All of these are exactly what we would expect for the input file you provided!

To get the output you showed us, you had to use different commands than those we suggested you use. (Most likely you are using the wrong quotes in -F'|' or are using something like ¦ instead of |.)

To correctly process your DOS files on UNIX systems, change the DOS line terminators in your input file to UNIX line terminators using:
Code:
dos2unix input output

where input is a DOS file and output is the name of the file you want to create with corrected line terminators.
# 16  
Old 10-05-2014
If none of the above suggestions work and you have exactly copied the commands suggested, try changing:
Code:
awk -F'|' ...

to:
Code:
awk -F'[|]' ...

and see if that makes any difference with the awk on AIX systems.
# 17  
Old 10-06-2014
2 things Don

1)I still dint get the AWk working both for (q and nq).I also tried the
Code:
awk -F'[|]' -v OFS='","' 'NF{$1 = $1; $0 = "\"" $0 "\""}1' A4.txt > A5q.csv

.dont know if its somethng to do with AIX ..
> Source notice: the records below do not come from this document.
/-- In round robin after the pointer, `c` is the first channel with the property (R112, R127). -/
abbrev FirstAfter (pointer : ChanId) (P : ChanId → Prop) (c : ChanId) : Prop :=
  P c ∧ ∀ d, P d → (c - (pointer + 1)).val ≤ (d - (pointer + 1)).val

/-- A transaction of the channel's data request `id` (R124). -/
def Transaction.OfRequest (t : Transaction) (c : ChanId) (id : Nat) : Prop :=
  t.channel = some c ∧ t.cls ≠ 3 ∧ ∃ lane, t.ref = .data id lane

/-- The requests of a channel, with one of them set apart by its number. -/
abbrev Channel.Splits (ch : Channel) (before : List DataRequest) (q : DataRequest) (after : List DataRequest) : Prop :=
  ch.requests = before ++ q :: after ∧ ∀ x ∈ before ++ after, x.id ≠ q.id

/-- The records of a channel, with one of them set apart by its ring index. -/
abbrev Channel.Holds (ch : Channel) (older : List BufferRecord) (r : BufferRecord) (newer : List BufferRecord) : Prop :=
  ch.list = older ++ r :: newer ∧ ∀ x ∈ older ++ newer, x.ring ≠ r.ring

/-- The channel is named in the active bank of a LOCKED link. -/
abbrev State.OnLockedLink (s : State) (c : ChanId) : Prop :=
  ∃ l, (s.link l).state = .locked ∧ (s.map l).active.names c = true

/-- The lane check of R33 fails at the slot: the halves that name the channel, in ascending slot order, are as expected up to a
half at this slot, whose lane is not the expected one, or which stands beyond the last lane, or is the last of too few. -/
def LanesFailAt (halves : List (SlotId × Fin 8)) (n : Nat) (slot : SlotId) : Prop :=
  ∃ i lane, halves[i]? = some (slot, lane) ∧ (∀ j x, j < i → halves[j]? = some x → x.2.val = j ∧ j < n)
    ∧ (lane.val ≠ i ∨ n ≤ i ∨ (i + 1 = halves.length ∧ i + 1 < n))

/-- A link forced OFF (R5, R19): TXD undriven, no missed boundary, the held record at link state OFF; the configuration and the
frame counter are kept. -/
def Link.forcedOff (l : Link) : Link :=
  match l.state with
  | .off => l
  | .hunting | .locked =>
    { l with state := .off, missed := 0, bitPos := none, txd := none,
             event := l.event.map fun e => { e with linkState := .off } }

/-- Every link that is not OFF is forced OFF, and the channels of each LOCKED one take the link-down notice (R16, R19). -/
def State.linksForcedOff (s : State) : State :=
  (List.finRange 8).foldl (fun u l =>
    let v := u.setLink l (s.link l).forcedOff
    if (s.link l).state = .locked then v.notify (s.map l).active Channel.linkDown else v) s

/-! ## A channel with nothing left to settle -/

/-- Channel `c` takes the value `ch`, and its requests are presented anew, but while RESETTING; nothing else changes. -/
def State.put (s : State) (c : ChanId) (ch : Channel) : State :=
  if s.device.state = .resetting then { s with chans := s.chans.set c.val ch }
  else ({ s with chans := s.chans.set c.val ch } : State).present c

/-- Nothing of the channel waits to be settled: no request stands with every transaction answered and none to come, no record
stands finished without being RETIRING, no ended pass stands complete, the oldest record has something left to do, and the
consumed index is the one of R92. -/
structure Channel.Settled (ch : Channel) : Prop where
  requests : ∀ q ∈ ch.requests, q.over = false
  records : ∀ r ∈ ch.list, ch.finished r = false
  passes : ∀ r ∈ ch.list, ∀ p ∈ r.ended, r.passDone ch.cfg.dir p = false
  oldest : ∀ r, ch.list.head? = some r → r.gone = false
  consumed : ch.consumed = consumedIndex ch.list ch.fetch

/-- The channel is named in the active bank of a link, or in the standby bank of a link with a swap pending (R38). -/
abbrev State.Named (s : State) (c : ChanId) : Prop :=
  ∃ l, (s.map l).active.names c = true ∨ ((s.map l).swapPending = true ∧ (s.map l).standby.names c = true)

/-! ## Laws of the part -/

/-- No request of the channel stands with every one of its transactions answered and none to come (R73, R78). -/
def Channel.Quiet (ch : Channel) : Prop := ∀ q ∈ ch.requests, q.over = false

/-- Every channel is Quiet. -/
def State.Quiet (s : State) : Prop := ∀ c, (s.chan c).Quiet

/-- The entries of the outstanding table that hold a transaction of the channel, a descriptor read or a data
transaction. -/
def Port.entriesOf (p : Port) (c : ChanId) (desc : Bool) : Nat :=
  ((List.finRange 16).filter fun t =>
    match p.entry t with
    | some x => x.channel == some c && (x.cls == 3) == desc
    | none => false).length

/-- The counts of R124 are the entries in use, and stay within the limits of R126. -/
def State.PortLaw (s : State) : Prop :=
  ∀ c, s.port.data c = s.port.entriesOf c false ∧ s.port.desc c = s.port.entriesOf c true
    ∧ s.port.data c ≤ dataLimit ∧ s.port.desc c ≤ descLimit

/-- What R4, R5, R10, R14 and R18 say of a link at every moment: a link that is not OFF is configured; an OFF link has no
missed boundary; TXD is driven and a bit position held in LOCKED alone; the missed-sync count is at most 2; a held
record shows the link's state; what a link is configured with is in range (R3). A LOCKED link stands in the slot launched last, or
at bit 0 before the first launch (R6, R13): each slot is launched before it completes; the slot launched last has completed
only at its last bit, and the one before it has not completed only at the first bit of it. -/
structure Link.Law (l : Link) : Prop where
  configured : l.state ≠ .off → l.config.isSome
  range : ∀ cfg, l.config = some cfg → 4 ≤ cfg.slots ∧ cfg.slots ≤ 128 ∧ (cfg.width = 8 ∨ cfg.width = 16)
  offMissed : l.state = .off → l.missed = 0
  quiet : l.state ≠ .locked → l.txd = none ∧ l.bitPos = none
  place : ∀ cfg, l.state = .locked → l.config = some cfg → ∃ p, l.bitPos = some p
    ∧ l.completed ≤ l.launched ∧ l.launched ≤ cfg.slots
    ∧ (l.launched = 0 → p = 0)
    ∧ (0 < l.launched → (l.launched - 1) * cfg.width ≤ p ∧ p < l.launched * cfg.width)
    ∧ (0 < l.launched → l.completed = l.launched → p + 1 = l.launched * cfg.width)
    ∧ (l.completed + 1 < l.launched → l.launched = l.completed + 2 ∧ p = (l.launched - 1) * cfg.width)
  missed : l.missed ≤ missedSyncLimit
  event : ∀ e, l.event = some e → e.linkState = l.state ∧ e.slips ≤ countLimit ∧ e.losses ≤ countLimit

/-- Every link keeps its law, and a swap is pending only on a LOCKED link while the device is neither FAULTED nor RESETTING
(R20). -/
def State.LinkLaw (s : State) : Prop :=
  ∀ l, (s.link l).Law
    ∧ ((s.map l).swapPending → (s.map l).swapTag.isSome)
    ∧ ((s.map l).swapPending → s.device.state ≠ .faulted → s.device.state ≠ .resetting → (s.link l).state = .locked)

/-- An enabled window is whole 4 KiB pages; a disabled one holds its reset values and no permission (R135, R141). -/
structure Window.Law (w : Window) : Prop where
  enabled : w.enabled → w.base.toNat % 4096 = 0 ∧ (w.limit.toNat + 1) % 4096 = 0 ∧ w.base.toNat ≤ w.limit.toNat
  disabled : w.enabled = false → w.base = 0 ∧ w.limit = 0 ∧ w.read = false ∧ w.write = false

def State.WindowLaw (s : State) : Prop := ∀ w, (s.window w).Law

/-- A set completion queue has a size of 32 to 65536 that is a power of two, and PHASE is the one of the next entry (R103,
R105). -/
def State.PhaseLaw (s : State) : Prop :=
  ∀ q, s.writer.queue = some q →
    (∃ k, 5 ≤ k ∧ k ≤ 16 ∧ q.size = 2 ^ k) ∧ s.writer.phase = decide (s.writer.writeIndex.toNat / q.size % 2 = 0)

/-- The coalescer's thresholds are in range, its counter stands below N, its timer runs whenever the counter is above 0 (but
for a soft reset, which stops it), and has not reached a T that is not 0 (R117, R118, R166). -/
structure State.CoalescerLaw (s : State) : Prop where
  count : 1 ≤ s.coal.count ∧ s.coal.count ≤ 255
  time : s.coal.time ≤ 65535
  below : s.coal.counter < s.coal.count
  timer : s.device.state ≠ .resetting → (s.coal.timer.isSome ↔ 0 < s.coal.counter)
  elapsed : ∀ e, s.coal.timer = some e → s.coal.time ≠ 0 → e < s.coal.time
but the SED works good wondering if it would take care of both q and nq if not can you plz help me with that sed code for q.

2)second thing is i dont know abt the DOS vs UNIX line terminators..However I dint get the necessity of using [CODE][dos2unix input output] as sed code would give me a perfect csv output which when again transferred to windows using winscp text mode opens perfectly aligned using microsoft excel.
Please tell me where I should use dos2unix.

Last edited by Don Cragun; 10-06-2014 at 03:54 AM.. Reason: Fix CODE tags again.
# 18  
Old 10-06-2014
Quote:
Originally Posted by etldev
2 things Don

1)I still dint get the AWk working both for (q and nq).I also tried the
Code:
awk -F'[|]' -v OFS='","' 'NF{$1 = $1; $0 = "\"" $0 "\""}1' A4.txt > A5q.csv

.dont know if its somethng to do with AIX ..

but the SED works good wondering if it would take care of both q and nq if not can you plz help me with that sed code for q.

2)second thing is i dont know abt the DOS vs UNIX line terminators..However I dint get the necessity of using [CODE][dos2unix input output] as sed code would give me a perfect csv output which when again transferred to windows using winscp text mode opens perfectly aligned using microsoft excel.
Please tell me where I should use dos2unix.
I know that awk (not AWk and not AWK) work OK on AIX. Something else is going on here.

I assume that you have the three commands I suggested in a file that you executed to get the results you got. Show us the output from the command:
Code:
od -bc file

where file is the name of the file containing those commands.

The sed command I gave you (copied from MadeInGermany's much earlier suggestion) changes all pipe symbols to "," and then adds " to the start and end of each line. You said that is what you want. I don't know what you mean by "help me with that sed code for q"???

You say that having the carriage return at the end of your input lines included between quotes in the last input field is what you want. If that is true, you don't need to worry about dos2unix. (I don't believe you, but if that is what you want, there is no reason to try to change it.)
# 19  
Old 10-06-2014
I'm very puzzled with Don's trick using
Code:
...{$1=$1 ; ... .

It makes specific expansions on $0 using FS and OFS variables

Of course it works very fine on my PC cygwin version, as I have the most recent version of awk
It looks rather like undocumented features witch have unpredictable effects on old version.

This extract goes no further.